The life-sized statue of Balint Homan, widely seen as an architect of anti-Jewish laws in the 1930s, was scheduled to be unveiled in the central city of Szekesfehervar on 29 December to commemorate the 130th anniversary of his birth.
But the planned event drew several hundred protesters — including Washington’s special envoy on anti-Semitism Ira Forman — to the monument’s building site on Sunday.
Ronald S Lauder, president of the World Jewish Congress, said a statue dedicated to former government minister Balint Homan would have been “an affront to the many Hungarian victims of the Holocaust” and praised Prime Minister Vikter Orban for voicing his opposition.
Lauder said: “Prime Minister Orban’s clear statement on this matter comes very late, but it is nonetheless welcome. I thank him for making the standpoint of the Hungarian government very clear: No honours must be given to those who prepared the ground for the mass murder of 600,000 Hungarian Jews by Nazi Germany in 1944.
“It would have been a travesty if the taxpayer, including more than 100,000 Hungarian Jews, would have had to contribute toward a statue for a man who not only hated Jews, but who helped actively in their persecution.”
Homan was a prominent historian and civic leader who called for the deportation of Jews from Hungary in 1944 while part of a fascist Hungarian government installed by Nazi Germany.

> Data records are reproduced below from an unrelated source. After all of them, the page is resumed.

@[simp] theorem writeTw0Cfg_pins (s : State) (k : Nat) : (s.writeTw0Cfg k).pins = s.pins := by
  simp (disch := grind) only [State.writeTw0Cfg, pins_ite, tw0Enable_pins, tw0Disable_pins, nextFree_pins, putBit_pins, writeItem_pins,
    ite_self]

@[simp] theorem writeCbusCfg_pins (s : State) (m k : Nat) : (s.writeCbusCfg m k).pins = s.pins := by
  simp (disch := grind) only [State.writeCbusCfg, pins_ite, cbusEnable_pins, cbusDisable_pins, nextFree_pins, putBit_pins, writeItem_pins,
    ite_self]

@[simp] theorem writePeripheral_pins (s : State) (k : Nat) : (s.writePeripheral k).pins = s.pins := by
  simp only [State.writePeripheral, pins_ite, writeTw0Cfg_pins, writeCbusCfg_pins, writeItem_pins, ite_self]

@[simp] theorem writePortCfg_pins (s : State) (p k : Nat) : (s.writePortCfg p k).pins = s.pins := by
  simp only [State.writePortCfg, pins_ite, setPort_pins, linkDown_pins, writeItem_pins, ite_self]

@[simp] theorem writeAddr_pins (s : State) (d : Nat) : (s.writeAddr d).pins = s.pins := by
  unfold State.writeAddr
  split <;> simp only [nextFree_pins, pins_mk]

@[simp] theorem writePtpCfg_pins (s : State) (d : Nat) : (s.writePtpCfg d).pins = s.pins := by
  simp (disch := grind) only [State.writePtpCfg, put_pins]

@[simp] theorem writeDomain_pins (s : State) (d : Nat) : (s.writeDomain d).pins = s.pins := by
  unfold State.writeDomain
  split <;> simp (disch := grind) only [writeImage_pins, put_pins]

@[simp] theorem writeRefItem_pins (s : State) (k : Nat) : (s.writeRefItem k).pins = s.pins := by
  simp (disch := grind) only [State.writeRefItem, pins_ite, put_pins, writeDomain_pins, writeItem_pins, ite_self]

@[simp] theorem writeFault_pins (s : State) (k : Nat) : (s.writeFault k).pins = s.pins := by
  simp (disch := grind) only [State.writeFault, policyPin_pins, pins_ite, putBit_pins, writeItem_pins, ite_self]

/-! ## Streams, lines, programs -/

@[simp] theorem reportLeg_pins (s from_ : State) (k j : Nat) (join : Bool) : (s.reportLeg from_ k j join).pins = s.pins := emit_pins s _

@[simp] theorem leaveGone_pins (s old : State) : (s.leaveGone old).pins = s.pins := pins_foldl (fun s _ => reportLeg_pins s old _ _ _) _ s

@[simp] theorem setRxs_pins (s : State) (k : Nat) (v : RxStream) : (s.setRxs k v).pins = s.pins := by simp only [State.setRxs, pins_mk]

@[simp] theorem legWritten_pins (s old : State) (k j : Nat) (filterWritten : Bool) : (s.legWritten old k j filterWritten).pins = s.pins := by
  simp (disch := grind) only [State.legWritten, pins_ite, reportLeg_pins, setRg_pins, setRxs_pins, ite_self]

@[simp] theorem writeStream_pins (s : State) (k : Nat) : (s.writeStream k).pins = s.pins := by
  unfold State.writeStream
  extract_lets old t i mid
  split <;> simp only [t, legWritten_pins, writeItem_pins]

@[simp] theorem attachInst_pins (s : State) (i : Nat) (c : DynCfg) : (s.attachInst i c).pins = s.pins := by
  simp only [State.attachInst, pins_mk]

@[simp] theorem showLine_pins (s : State) (d : Nat) : (s.showLine d).pins = s.pins := by
  simp (disch := grind) only [State.showLine, putBit_pins, put_pins]

@[simp] theorem setLine_pins (s : State) (d : Nat) (l : DelayLine) : (s.setLine d l).pins = s.pins := by
  simp only [State.setLine, showLine_pins, pins_mk]

@[simp] theorem placeLine_pins (s : State) (d img : Nat) : (s.placeLine d img).pins = s.pins := by
  simp (disch := grind) only [State.placeLine, setLine_pins, setRg_pins]

@[simp] theorem placeTables_pins (s : State) (l b : Nat) : (s.placeTables l b).pins = s.pins := by
  unfold State.placeTables
  extract_lets trig io s1 s2 s3
  have h1 : s1.pins = s.pins := pins_foldl (fun s e => by simp (disch := grind) only [pins_ite, setRg_pins, ite_self]) _ s
  have h2 : s2.pins = s1.pins := pins_foldl (fun s e => by simp (disch := grind) only [pins_ite, setRg_pins, ite_self]) _ s1
  have h3 : s3.pins = s2.pins := put_pins s2 _ (by grind)
  simp (disch := grind) only [pins_ite, putBit_pins, h3, h2, h1, ite_self]

@[simp] theorem placeWords_pins (s : State) (l b : Nat) : (s.placeWords l b).pins = s.pins :=
  (pins_foldl (fun s _ => writeWords_pins s b _ _) _ _).trans (pins_foldl (fun s _ => writeWords_pins s b _ _) _ s)

@[simp] theorem placePrograms_pins (s : State) : s.placePrograms.pins = s.pins :=
  pins_foldl (fun s l => by simp only [pins_ite, placeTables_pins, placeWords_pins, ite_self]) _ s

/-- A register whose entries a filter lets through reads as before. -/
theorem cget_filter {α : Type} (d : Nat → α) {p : Nat × α → Bool} {a : Nat} (h : ∀ v, p (a, v) = true) (m : List (Nat × α)) :
    cget d (m.filter p) a = cget d m a := by
  induction m with
  | nil => rfl
  | cons e m ih =>
    obtain ⟨b, v⟩ := e
    by_cases hb : a = b
    · subst hb
      rw [List.filter_cons_of_pos (h v), cget, cget, if_pos rfl, if_pos rfl]
    · rw [List.filter_cons]
      split
      · rw [cget, cget, if_neg hb, if_neg hb, ih]
      · rw [cget, if_neg hb, ih]

@[simp] theorem clearTablesAll_pins (s : State) : s.clearTablesAll.pins = s.pins := by
  obtain ⟨d, ⟨i, j⟩, hf, -, hb⟩ := findReg_strap
  have h : s.clearTablesAll.rg GLB_STRAP = s.rg GLB_STRAP := by
    rw [State.rg, State.clearTablesAll, cget_filter resetValue (fun v => ?_), State.rg]
    simp only [hf, hb, Bool.not_false]
  rw [State.pins, h]
  rfl

end Sys2Proof.Machine
end

section
/-! A full START keeps the fuses (R478), and an image START the straps: the acts from the boot read to the first audio. -/

namespace Sys2Proof.Machine

/-! ## Writes parked for the amplifier (R34, R381) -/

/-- A parked write to GLB_STRAP, none of whose fields is writable, would leave what stands there. -/
def State.ParkedOff (s : State) : Prop := ∀ e ∈ s.amp.parked, e.1 = GLB_STRAP → e.2 = s.rg GLB_STRAP

/-- What stays of `s` while writes are parked. -/
structure Steady (s t : State) : Prop where
  kept : t.kept = s.kept
  strap : t.rg GLB_STRAP = s.rg GLB_STRAP
  parkedOff : s.ParkedOff → t.ParkedOff

namespace Steady

variable {s t u : State}

theorem of_pins (h : t.pins = s.pins) : Steady s t :=
  ⟨kept_of_pins h, strap_of_pins h, fun hs => by
    rw [State.ParkedOff, parked_of_pins h, strap_of_pins h]
    exact hs⟩

theorem trans (h : Steady s t) (k : Steady t u) : Steady s u :=
  ⟨k.kept.trans h.kept, k.strap.trans h.strap, fun hs => k.parkedOff (h.parkedOff hs)⟩

theorem ite {c : Prop} [Decidable c] (ht : Steady s t) (hu : Steady s u) : Steady s (if c then t else u) := by
  split
  · exact ht
  · exact hu

theorem foldl {α : Type} {f : State → α → State} (h : ∀ s x, Steady s (f s x)) (l : List α) (s : State) : Steady s (l.foldl f s) := by
  induction l generalizing s with
  | nil => exact of_pins rfl
  | cons x l ih => exact (h s x).trans (ih _)

end Steady

theorem mem_of_tget {α : Type} {m : Tbl α} {a : Nat} {v : α} (h : tget m a = some v) : (a, v) ∈ m := by
  induction m with
  | nil => cases h
  | cons e m ih =>
    obtain ⟨b, w⟩ := e
    rw [tget] at h
    split at h
    case isTrue hb =>
      cases h
      exact hb ▸ List.mem_cons_self
    · exact List.mem_cons_of_mem _ (ih h)

theorem lastWritten_strap {s : State} (h : s.ParkedOff) : s.lastWritten GLB_STRAP = s.rg GLB_STRAP := by
  unfold State.lastWritten
  cases ht : tget s.amp.parked GLB_STRAP with
  | none => rfl
  | some v => exact h _ (mem_of_tget ht) rfl

@[simp] theorem ampTouched_pins (s : State) (a cmd : Nat) : (s.ampTouched a cmd).pins = s.pins := by simp only [State.ampTouched, pins_mkAmp]

theorem park_steady (s : State) (a v : Nat) : Steady s (s.park a (imageOver (s.lastWritten a) a v)) := by
  refine ⟨rfl, rfl, fun hs e he hstrap => ?_⟩
  obtain rfl | hm := mem_cins he
  · subst hstrap
    rw [imageOver_strap, lastWritten_strap hs]
    rfl
  · exact hs e hm hstrap

theorem parkItem_steady (s : State) (sec k : Nat) : Steady s (s.parkItem sec k) :=
  .foldl (fun s _ => (park_steady s _ _).trans (.of_pins (ampTouched_pins _ _ _))) _ s

theorem writeNode_steady (s : State) (k : Nat) : Steady s (s.writeNode k) :=
  .ite (.of_pins (writePortCfg_pins s _ _)) (.ite (.of_pins (writeAddr_pins s _)) (.ite (.of_pins (writePtpCfg_pins s _))
    (.ite (parkItem_steady s _ _) (.of_pins (writeItem_pins s _ _)))))

theorem settleParked_kept (s : State) : s.settleParked.kept = s.kept :=
  foldl_keeps State.kept (f := fun s (e : Nat × Nat) => s.setRg e.1 e.2) (fun _ _ => rfl) _ _

theorem settleParked_strap {s : State} (h : s.ParkedOff) : s.settleParked.rg GLB_STRAP = s.rg GLB_STRAP := by
  have hl : ∀ (l : List (Nat × Nat)) (t : State), (∀ e ∈ l, e.1 = GLB_STRAP → e.2 = t.rg GLB_STRAP) →
      (l.foldl (fun (s : State) e => s.setRg e.1 e.2) t).rg GLB_STRAP = t.rg GLB_STRAP := by
    intro l
    induction l with
    | nil => exact fun t _ => rfl
    | cons e l ih =>
      intro t ht
      have hstep : (t.setRg e.1 e.2).rg GLB_STRAP = t.rg GLB_STRAP := by
        rw [rg_setRg]
        split
        case isTrue he => rw [ht e List.mem_cons_self he.symm, Nat.mod_eq_of_lt (rg_lt t _)]
        · rfl
      refine (ih _ fun e' he' hs => ?_).trans hstep
      rw [hstep]
      exact ht e' (List.mem_cons_of_mem _ he') hs
  exact hl _ _ h

/-! ## The tables of a configuration -/

/-- The tables the Keeper loads before the NODE items. -/
def State.loadTables (s : State) : State :=
  let c : Cfg := s.st.cfg
  let old := s
  let s := s.clearTablesAll
  let s := (c.items secPatch).foldl (fun s e => s.writeItem secPatch e.1) s
  let s := (c.items secGenerators).foldl (fun s e => s.writeItem secGenerators e.1) s
  let s := (c.items secTdm).foldl (fun s e => s.writeItem secTdm e.1) s
  let s := (c.items secDynamics).foldl (fun s e =>
    let s := s.writeItem secDynamics e.1
    let i := s.dynCfg e.1
    if DynCfg.en i then s.attachInst e.1 i else s) s
  let s := (c.items secLimiters).foldl (fun s e => s.writeItem secLimiters e.1) s
  let s := (c.items secDelay).foldl (fun s e => s.placeLine e.1 (leAt e.2 0 4)) s
  let s := s.placePrograms
  let s := ((c.items secStreams).foldl (fun s e => s.writeStream e.1) s).leaveGone old
  let s := (c.items secAmp).foldl (fun s e => s.writeItem secAmp e.1) s
  let s := (List.range 68).foldl (fun s k =>
    if k < 64 then (if (c.item secFaults k).isSome then s.writeFault k else s) else s.writeFault k) s
  let s := referenceKeys.foldl (fun s k => s.writeRefItem k) s
  let s := ((s.ptpFromRank 0).ptpFromRank 1).refsWritten
  peripheralKeys.foldl (fun s k => s.writePeripheral k) s

theorem loadAll_eq (s : State) : s.loadAll = (nodeKeys.foldl (fun s k => s.writeNode k) s.loadTables).settleParked := rfl

theorem writeItems_pins {α : Type} (sec : Nat) (key : α → Nat) (l : List α) (s : State) :
    (l.foldl (fun s e => s.writeItem sec (key e)) s).pins = s.pins := pins_foldl (fun s _ => writeItem_pins s _ _) l s

theorem loadTables_pins (s : State) : s.loadTables.pins = s.pins := by
  unfold State.loadTables
  extract_lets c old s1 s2 s3 s4 s5 s6 s7 s8 s9 s10 s11 s12 s13
  have h4 : s4.pins = s.pins := by simp only [s4, s3, s2, s1, writeItems_pins, clearTablesAll_pins]
  have h5 : s5.pins = s4.pins := pins_foldl (fun s e => by simp only [pins_ite, attachInst_pins, writeItem_pins, ite_self]) _ s4
  have h7 : s7.pins = s5.pins := (pins_foldl (fun s _ => placeLine_pins s _ _) _ s6).trans (writeItems_pins _ _ _ s5)
  have h9 : s9.pins = s7.pins := (leaveGone_pins _ _).trans ((pins_foldl (fun s _ => writeStream_pins s _) _ s8).trans (placePrograms_pins s7))
  have h10 : s10.pins = s9.pins := writeItems_pins _ _ _ s9
  have h11 : s11.pins = s10.pins := pins_foldl (fun s k => by simp only [pins_ite, writeFault_pins, ite_self]) _ s10
  have h13 : s13.pins = s11.pins := by
    simp only [s13, s12, refsWritten_pins, ptpFromRank_pins, pins_foldl writeRefItem_pins]
  rw [pins_foldl writePeripheral_pins, h13, h11, h10, h9, h7, h5, h4]

theorem loadNode_steady (s : State) : Steady s (nodeKeys.foldl (fun s k => s.writeNode k) s.loadTables) :=
  (Steady.of_pins (loadTables_pins s)).trans (.foldl writeNode_steady _ _)

theorem loadAll_kept (s : State) : s.loadAll.kept = s.kept := by
  rw [loadAll_eq, settleParked_kept, (loadNode_steady s).kept]

theorem loadAll_strap {s : State} (h : s.amp.parked = []) : s.loadAll.rg GLB_STRAP = s.rg GLB_STRAP := by
  have hoff : s.ParkedOff := by
    rw [State.ParkedOff, h]
    exact fun _ he => absurd he List.not_mem_nil
  rw [loadAll_eq, settleParked_strap ((loadNode_steady s).parkedOff hoff), (loadNode_steady s).strap]

/-! ## The store -/

@[simp] theorem showSlots_pins (s : State) : s.showSlots.pins = s.pins := by simp (disch := grind) only [State.showSlots, putBit_pins]

@[simp] theorem storeError_pins (s : State) (code a : Nat) : (s.storeError code a).pins = s.pins := by
  simp (disch := grind) only [State.storeError, setRg_pins, put_pins]

@[simp] theorem showStore_pins (s : State) : s.showStore.pins = s.pins := by
  simp (disch := grind) only [State.showStore, pins_ite, put_pins, putBit_pins, ite_self]

@[simp] theorem takeBoot_pins (s : State) (b : Boot) : (s.takeBoot b).pins = s.pins := by
  unfold State.takeBoot
  extract_lets s1 _ s2 slot s3 s4 s5 s6 s7 s8 s9 s10 s11
  have h1 : s1.pins = s.pins := pins_foldl (fun s _ => zeroMagic_pins s _) _ s
  have h2 : s2.pins = s1.pins := pins_mk s1 ..
  have h7 : s7.pins = s2.pins := by
    simp (disch := grind) only [s7, s6, s5, s4, s3, putBit_pins, showSlots_pins, put_pins, setRg_pins]
  have h8 : s8.pins = s7.pins := by
    unfold s8
    split <;> simp (disch := grind) only [pins_ite, latch_pins, bump_pins, storeError_pins, ite_self]
  have h11 : s11.pins = s8.pins := by
    simp (disch := grind) only [s11, s10, s9, pins_ite, latch_pins, showStore_pins, bump_pins, ite_self]
  simp only [pins_ite, latch_pins, h11, h8, h7, h2, h1, ite_self]

@[simp] theorem noImage_pins (s : State) : s.noImage.pins = s.pins := by
  simp (disch := grind) only [State.noImage, showStore_pins, pins_mk, List.foldl_cons, List.foldl_nil, put_pins, clearRg_pins]

@[simp] theorem showDaymark_pins (s : State) : s.showDaymark.pins = s.pins := by
  unfold State.showDaymark
  extract_lets d before t
  have ht : t.pins = s.pins := pins_foldl (fun s i => by simp (disch := grind) only [setRg_pins]) _ s
  simp only [pins_ite, notify_pins, latch_pins, ht, ite_self]

@[simp] theorem assignRelief_pins (s : State) : s.assignRelief.pins = s.pins :=
  pins_foldl (fun s b => by simp (disch := grind) only [pins_ite, put_pins, ite_self]) _ s

@[simp] theorem slotValid_pins (s : State) (slot : Nat) (b : Bool) : (s.slotValid slot b).pins = s.pins := by
  unfold State.slotValid
  split <;> simp (disch := grind) only [putBit_pins]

After the war, Homan was handed a life sentence for his role in approving Hungary joining Nazi Germany’s invasion of the Soviet Union. He died in prison in 1951.
However, a Budapest court in March found there had been a lack of evidence for his conviction, after which Szekesfehervar City Hall approved the statue plan.
“An openly anti-Semitic, fascist politician should never get a statue anywhere in this country,” Andras Heisler, who heads Hungary’s largest Jewish group, told protesters on Sunday.